TO DO
Once the line containing "engine's. A halter" is found in the entries below, restate it and each following line word for word, stopping after the line containing "(R124, R127). -/".

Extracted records
/-! ### Credit (R84, R85, R124) -/

/-- Whether a queued stitch reads input block `i` from memory yet: a SEND of input blocks or an INLAY. -/
def QEnt.readsIn (q : QEnt) (i : Nat) : Bool :=
  match q.op with
  | .send src skind count _ _ _ _ _ _ _ => skind = 2 && bankEntry q.run src ≤ i && i < bankEntry q.run src + count
  | .inlay _ _ iblk _ _ => bankEntry q.run iblk ≤ i && i < bankEntry q.run iblk + 4
  | _ => false

/-- Whether a pass reads input block `i`. -/
def PassRec.readsIn (p : PassRec) (i : Nat) : Bool := p.iblk = i || (p.wkind = 2 && p.iblk + 1 = i)

/-- Input block `i` is still read by an earlier stitch, an unchecked pass or an open dispute (R94, R351). -/
def Tile.inHeld (x : Tile) (i : Nat) : Bool :=
  (x.sendQ ++ x.inlayQ).any (fun q => q.readsIn i) ||
  (x.flight ++ x.trace).any (fun p => p.readsIn i) ||
  x.wrs.any (fun w => !w.2.checked && w.2.recs.any (fun p => p.wkind ≠ 3 && p.readsIn i)) ||
  x.disputes.any (fun d => d.pass.readsIn i)

/-- Whether a queued stitch reads tally slot `i`: a SKIVE or a SEND of a tally slot. -/
def QEnt.readsSlot (q : QEnt) (i : Nat) : Bool :=
  match q.op with
  | .skive tslot _ _ _ _ _ _ _ => bankEntry q.run tslot = i
  | .send src skind _ _ _ _ _ _ _ _ => skind = 1 && bankEntry q.run src = i
  | _ => false

/-- An earlier queued stitch still reads E_ref register `v` (R94): a TALLY, an INLAY, or a SEND that carries it. -/
def Tile.vregRead (x : Tile) (seq v : Nat) : Bool :=
  (x.tallyQ ++ x.sendQ ++ x.inlayQ).any (fun q => decide (q.seq < seq) &&
    (match q.op with
      | .tally _ _ vreg _ => bankVreg q.run vreg = v
      | .send _ skind _ _ _ _ _ _ vreg _ => skind ≠ 0 && bankVreg q.run vreg = v
      | .inlay _ _ _ vreg _ => bankVreg q.run vreg = v
      | _ => false))

/-- A queued SEND or INLAY of the reservation's run still reads a block that it took (R94). -/
def Tile.resvRead (x : Tile) (r : Resv) : Bool :=
  !r.tallyKind && (x.sendQ ++ x.inlayQ).any (fun q => q.run = r.run && (List.range r.count).any (fun k => q.readsIn (r.base + k)))

/-- Entry `e` has been filled in run `run`, through whichever reservation (R85). -/
def Tile.filledInRun (x : Tile) (run e : Nat) : Bool :=
  x.resv.any (fun kr => kr.2.run = run && !kr.2.tallyKind && kr.2.filled.contains e)

/-- Whether the entries of a reservation, and the E_ref register it writes, are free, so that it grants credit (R85, R94). -/
def Tile.entriesFree (x : Tile) (r : Resv) : Bool :=
  !x.vregRead r.seq r.vreg &&
  (List.range r.count).all (fun k =>
    if r.tallyKind then
      !(x.skiveQ ++ x.sendQ).any (fun q => decide (q.seq < r.seq) && q.readsSlot (r.base + k))
    else !x.inHeld (r.base + k))

/-- Credits that have become due are granted; a granted block reservation's entries hold no valid block (R74, R85). -/
def Tile.grantDue (x : Tile) : Tile :=
  x.resv.foldl (fun x kr =>
    if ¬ kr.2.granted ∧ x.entriesFree kr.2 then
      { x with
        resv := put kr.1 { kr.2 with granted := true } x.resv
        inBuf := if kr.2.tallyKind then x.inBuf
          else (List.range kr.2.count).foldl (fun b k =>
            if x.filledInRun kr.2.run (kr.2.base + k) then b else del (kr.2.base + k) b) x.inBuf }
    else x) x

/-- The credit that `sender` may use at a member: the entry of a tile's reservation, or the bank of an engine's. A halter
hold keeps every reservation closed (R263). -/
def State.credit (s : State) (sender : Nat) (m : Member) : Option Nat :=
  let p := s.partOfCluster m.cluster
  if ¬ s.runs p ∨ (s.girth p).closed then none
  else if m.port < 64 then
    let x := s.tile (m.cluster * 64 + m.port)
    let ok := x.resv.filter (fun kr => kr.1 % 32 = m.rbuf && kr.2.granted && !kr.2.done && !kr.2.senders.contains sender &&
      kr.2.draft = decide (2 ^ 40 ≤ sender))
    (ok.foldl (fun (best : Option (Nat × Nat)) kr =>
      match best with
      | some (_, run) => if kr.2.run < run then some (kr.1, kr.2.run) else best
      | none => some (kr.1, kr.2.run)) none).map (·.1)
  else
    let x := s.cluster m.cluster
    let b := x.engBank m.port m.rbuf
    [b, 1 - b].find? (fun k =>
      !(x.eng m.port m.rbuf k).full && !(x.eng m.port m.rbuf k).senders.contains sender)

/-- The members of a message that have not granted credit (R124, R127). -/
def State.ungranted (s : State) (sender : Nat) (ms : List Member) : List Member :=
  ms.filter (fun m => (s.credit sender m).isNone)

/-- A copy of a message to a member, of which nothing has arrived. -/
def newCopy (part epoch group bank : Nat) (dest : Member) (chan : Channel) (mesh : Option Nat) (hdr : VecHdr) (body : Payload) : Copy :=
  { part, epoch, group, bank, dest, chan, hdr, hdrIn := false, body, index := 0, mesh
    flits := 0, total := ceilDiv (bodyBytes body) 64, bytes := 0, drop := false }

/-- Where a message enters the mesh: a cluster's crossbar, or the Luawin port beside its router (R112, R118). -/
structure MeshSrc where
  cluster : Nat
  edge    : Bool

/-- A copy to a member of the cluster that it starts from crosses the crossbar alone (R112). -/
def MeshSrc.local (x : MeshSrc) (m : Member) : Bool := !x.edge && m.cluster = x.cluster

/-- One copy leaves for a member whose credit is used (R124). -/
def State.launchOne (s : State) (p sender group : Nat) (chan : Channel) (mesh : Option Nat) (hdr : VecHdr) (body : Payload) (m : Member) : State :=
  match s.credit sender m with
  | none => s
  | some k =>
    let s :=
      if m.port < 64 then
        let t := m.cluster * 64 + m.port
        let x := s.tile t
        match find? k x.resv with
        | some r => s.setTile t { x with resv := put k { r with senders := sender :: r.senders } x.resv }
        | none => s
      else
        let x := s.cluster m.cluster
        let r := x.eng m.port m.rbuf k
        s.setCluster m.cluster (x.setEng m.port m.rbuf k { r with senders := sender :: r.senders })
    let cp := newCopy p (s.part p).epoch group (if m.port < 64 then 0 else k) (if m.port < 64 then { m with rbuf := k } else m) chan mesh hdr body
    { s with fabric := s.fabric ++ [cp] }

/-- A message leaves once for every member, over the mesh where it has a source there (R114, R124). -/
def State.launch (s : State) (p sender group : Nat) (chan : Channel) (src : Option MeshSrc) (hdr : VecHdr) (body : Payload) (ms : List Member) :
    State :=
  match src with
  | none => ms.foldl (fun s m => s.launchOne p sender group chan none hdr body m) s
  | some x =>
    let no := (s.mesh.map (·.no)).foldl max 0 + 1
    let s : State := { s with mesh := s.mesh ++ [{ no, chan, src := x.cluster, edge := x.edge, crossed := [] }] }
    (ms.foldl (fun s m => s.launchOne p sender group chan (if x.local m then none else some no) hdr body m) s).meshPrune

/-- A path's virtual channel (R115): PATH 6 is KV, PATH 5 and 7 bulk; the crossbar and the neighbour links carry
neither, and their flits are treated as bulk for R128 (log 22). -/
def pathChannel (path : Nat) : Channel := if path = 6 then .kv else .bulk

/-! ### Faults of the fabric -/

/-- FAB_NOBUF (R125): the rest of the copy is discarded, and the partition restarts. -/
def State.fabNobuf (s : State) (cp : Copy) : State :=
  let loc := cp.dest.cluster + 2 ^ 4 * cp.dest.port
  (s.raise 0x0010 2 (some cp.part) 3 loc (cp.group % 1024 + 2 ^ 16 * (cp.dest.rbuf % 32)) cp.hdr.handle).partFault cp.part 6 3 loc

/-- FAB_ORPHAN (R126): the flit is discarded, and the partition restarts. -/
def State.fabOrphan (s : State) (cp : Copy) : State :=
  let loc := cp.dest.cluster + 2 ^ 4 * cp.dest.port
  (s.raise 0x0011 2 (some cp.part) 3 loc (cp.dest.rbuf % 32) cp.hdr.handle).partFault cp.part 6 3 loc

/-- FMT_INVALID at a tile (R50): the event, and the request ends at the end of the beat. -/
def State.fmtInvalid (s : State) (p t idx handle : Nat) : State :=
  (s.raise 0x0001 2 (some p) 1 (t * 64) idx handle).abortAtBeatEnd p handle

/-! ### Flits that arrive (R85, R124–R128) -/

/-- Whether a reservation is complete (R85). -/
def Resv.complete (r : Resv) : Bool :=
  if r.tallyKind then r.filled.length ≥ r.nprod else r.filled.length ≥ r.count && r.hdrs ≥ r.nprod

/-- A reservation that has become complete writes its E_ref register (R55, R85). -/
def Tile.finishResv (x : Tile) (k : Nat) : Tile :=
  match find? k x.resv with
  | some r =>
    if ¬ r.done ∧ r.complete then
      { x with resv := put k { r with done := true } x.resv, eref := put r.vreg r.eref x.eref }
    else x
  | none => x

/-- What one piece does at a destination: the next state, and whether the rest of the copy is still wanted. -/
abbrev Delivered := State × Bool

WORKED SOLUTION
/-- The credit that `sender` may use at a member: the entry of a tile's reservation, or the bank of an engine's. A halter
hold keeps every reservation closed (R263). -/
def State.credit (s : State) (sender : Nat) (m : Member) : Option Nat :=
  let p := s.partOfCluster m.cluster
  if ¬ s.runs p ∨ (s.girth p).closed then none
  else if m.port < 64 then
    let x := s.tile (m.cluster * 64 + m.port)
    let ok := x.resv.filter (fun kr => kr.1 % 32 = m.rbuf && kr.2.granted && !kr.2.done && !kr.2.senders.contains sender &&
      kr.2.draft = decide (2 ^ 40 ≤ sender))
    (ok.foldl (fun (best : Option (Nat × Nat)) kr =>
      match best with
      | some (_, run) => if kr.2.run < run then some (kr.1, kr.2.run) else best
      | none => some (kr.1, kr.2.run)) none).map (·.1)
  else
    let x := s.cluster m.cluster
    let b := x.engBank m.port m.rbuf
    [b, 1 - b].find? (fun k =>
      !(x.eng m.port m.rbuf k).full && !(x.eng m.port m.rbuf k).senders.contains sender)

/-- The members of a message that have not granted credit (R124, R127). -/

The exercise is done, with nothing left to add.